What to do:
The answer must be every line of the data that holds the word "with".
------------------------------------
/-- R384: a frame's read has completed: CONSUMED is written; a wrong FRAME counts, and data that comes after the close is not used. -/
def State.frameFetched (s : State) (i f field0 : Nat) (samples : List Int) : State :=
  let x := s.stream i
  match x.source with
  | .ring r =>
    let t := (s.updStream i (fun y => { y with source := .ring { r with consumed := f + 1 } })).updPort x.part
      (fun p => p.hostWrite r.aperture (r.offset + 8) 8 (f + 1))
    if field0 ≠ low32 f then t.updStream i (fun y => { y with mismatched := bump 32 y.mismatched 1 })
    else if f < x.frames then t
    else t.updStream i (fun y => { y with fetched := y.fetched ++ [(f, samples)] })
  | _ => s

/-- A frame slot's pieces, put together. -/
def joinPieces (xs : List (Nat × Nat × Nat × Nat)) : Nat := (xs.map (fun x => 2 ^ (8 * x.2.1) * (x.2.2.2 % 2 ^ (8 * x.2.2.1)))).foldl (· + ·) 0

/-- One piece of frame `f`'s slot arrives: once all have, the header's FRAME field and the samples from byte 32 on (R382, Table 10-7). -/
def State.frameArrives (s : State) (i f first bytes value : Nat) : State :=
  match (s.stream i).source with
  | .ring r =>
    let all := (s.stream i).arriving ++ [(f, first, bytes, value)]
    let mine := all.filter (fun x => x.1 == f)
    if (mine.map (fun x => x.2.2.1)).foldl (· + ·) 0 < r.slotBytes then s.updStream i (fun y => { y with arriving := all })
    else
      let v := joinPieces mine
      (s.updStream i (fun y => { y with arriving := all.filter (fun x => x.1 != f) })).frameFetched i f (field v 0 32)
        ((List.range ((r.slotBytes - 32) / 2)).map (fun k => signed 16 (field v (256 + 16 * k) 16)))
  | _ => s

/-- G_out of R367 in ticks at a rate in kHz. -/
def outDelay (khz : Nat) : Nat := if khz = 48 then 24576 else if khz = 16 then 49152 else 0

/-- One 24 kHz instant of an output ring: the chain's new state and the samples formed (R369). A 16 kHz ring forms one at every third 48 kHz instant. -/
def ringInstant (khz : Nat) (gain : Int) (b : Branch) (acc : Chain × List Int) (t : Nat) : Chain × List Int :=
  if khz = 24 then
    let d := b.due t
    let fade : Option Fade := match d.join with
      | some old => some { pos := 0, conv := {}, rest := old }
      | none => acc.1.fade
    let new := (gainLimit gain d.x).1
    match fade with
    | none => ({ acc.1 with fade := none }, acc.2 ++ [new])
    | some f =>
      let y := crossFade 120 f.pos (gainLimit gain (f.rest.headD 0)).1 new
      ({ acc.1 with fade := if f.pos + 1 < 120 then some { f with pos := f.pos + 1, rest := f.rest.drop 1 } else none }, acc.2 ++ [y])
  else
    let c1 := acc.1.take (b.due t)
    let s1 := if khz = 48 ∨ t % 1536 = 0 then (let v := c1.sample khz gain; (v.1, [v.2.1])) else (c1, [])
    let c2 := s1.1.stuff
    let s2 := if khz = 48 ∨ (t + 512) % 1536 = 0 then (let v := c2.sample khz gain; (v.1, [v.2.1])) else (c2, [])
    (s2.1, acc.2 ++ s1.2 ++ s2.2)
------------------------------------
Your solution:
  match x.source with
    let t := (s.updStream i (fun y => { y with source := .ring { r with consumed := f + 1 } })).updPort x.part
    if field0 ≠ low32 f then t.updStream i (fun y => { y with mismatched := bump 32 y.mismatched 1 })
    else t.updStream i (fun y => { y with fetched := y.fetched ++ [(f, samples)] })
  match (s.stream i).source with
    if (mine.map (fun x => x.2.2.1)).foldl (· + ·) 0 < r.slotBytes then s.updStream i (fun y => { y with arriving := all })
      (s.updStream i (fun y => { y with arriving := all.filter (fun x => x.1 != f) })).frameFetched i f (field v 0 32)
    let fade : Option Fade := match d.join with
    match fade with
    | none => ({ acc.1 with fade := none }, acc.2 ++ [new])
      ({ acc.1 with fade := if f.pos + 1 < 120 then some { f with pos := f.pos + 1, rest := f.rest.drop 1 } else none }, acc.2 ++ [y])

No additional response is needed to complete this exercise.